Филип лежал разбитой, безвольной грудой, рубашка и брюки на нем порвались, в этих местах кожа была обожжена и ободрана песком. Он был полубезумен от жажды, отчаянно пытаясь освободить мозг от марева боли и стыда. Прошло довольно много времени, прежде чем он открыл глаза и с удивлением заметил, что не одинок. В нескольких дюймах от его лица из норки выбрался жук и заспешил прочь странной плавной перебежкой. Через пару минут он увидел ящерицу с лопатообразной мордочкой, которая чего-то испугавшись неожиданно нырнула в песок. Медленно с болезненными усилиями Филип принудил себя сесть. Песок рядом вновь зашевелился, появилась змея и извиваясь поползла по склону дюны, совершая всем своим гибким телом резкие отрывистые движения. Какая-то вера, инстинктивное желание жить забрезжили в измученном жарой и жаждой сознании Филипа. Вода, он должен найти воду! Проклятье, если эти твари могут жить в пустыне, сможет выдержать и он. С трудом поднявшись на ноги, он заковылял по песку, следуя отпечаткам копыт.

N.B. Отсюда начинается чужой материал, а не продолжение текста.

-- ==== Sys2Proof/Machine/Alu.lean ====
section
/-! DEFINITION. The arithmetic and the byte-order helpers (00_scope.md R11, R13; 42_alu_and_flags.md R150, R151).
The ALU has no other operation (R155). -/

namespace Sys2Proof.Machine

/-- 8-bit addition modulo 256; the carry is discarded (R150). -/
def add8 (a b : Byte) : Byte := a + b

/-- 16-bit addition modulo 65536; the carry is discarded (R151). -/
def add16 (a b : Word) : Word := a + b

/-- Bit 7 of a byte (R13). -/
def bit7 (v : Byte) : Bool := v.getLsbD 7

/-- `zext_16`: a byte as a word with zero high byte (R12). -/
def zext16 (b : Byte) : Word := b.setWidth 16

/-- The word `(hi, lo)` = `hi * 256 + lo` (R11). -/
def joinBytes (hi lo : Byte) : Word := hi ++ lo

/-- Bits 7:0 of a word. -/
def lowByte (w : Word) : Byte := w.setWidth 8

/-- Bits 15:8 of a word. -/
def highByte (w : Word) : Byte := (w >>> 8).setWidth 8

end Sys2Proof.Machine
end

Губы его растрескались, язык страшно распух. Жажда была движущей силой, толкающей его вперед – мучительно, шаг за шагом – к воде, к берегу, где он мог найти помощь. Но его сил, подорванных годом тяжелого пьянства, было недостаточно для такого испытания, и он вынужден был постоянно останавливаться, в отчаянии оглядывая бесконечные гряды багрово-золотых дюн – безлюдных и безжизненных. Вскоре он уже полз на четвереньках, и его вывалившийся язык болтался как уродливый лоскут кожи. Он понятия не имел, насколько продвинулся и сколько ему осталось пройти. Вода, он должен найти воду, и эта мысль помогала ему влачить вперед измученное тело.

Но поднялся ветер, взметая песок пустыни и полностью уничтожая следы копыт. Филип в отчаянии попытался двигаться быстрее, цепляясь за песок кровоточащими пальцами, но вскоре настал момент, когда следы исчезли и перед ним простерлась гладкая пустыня. Он заблудился.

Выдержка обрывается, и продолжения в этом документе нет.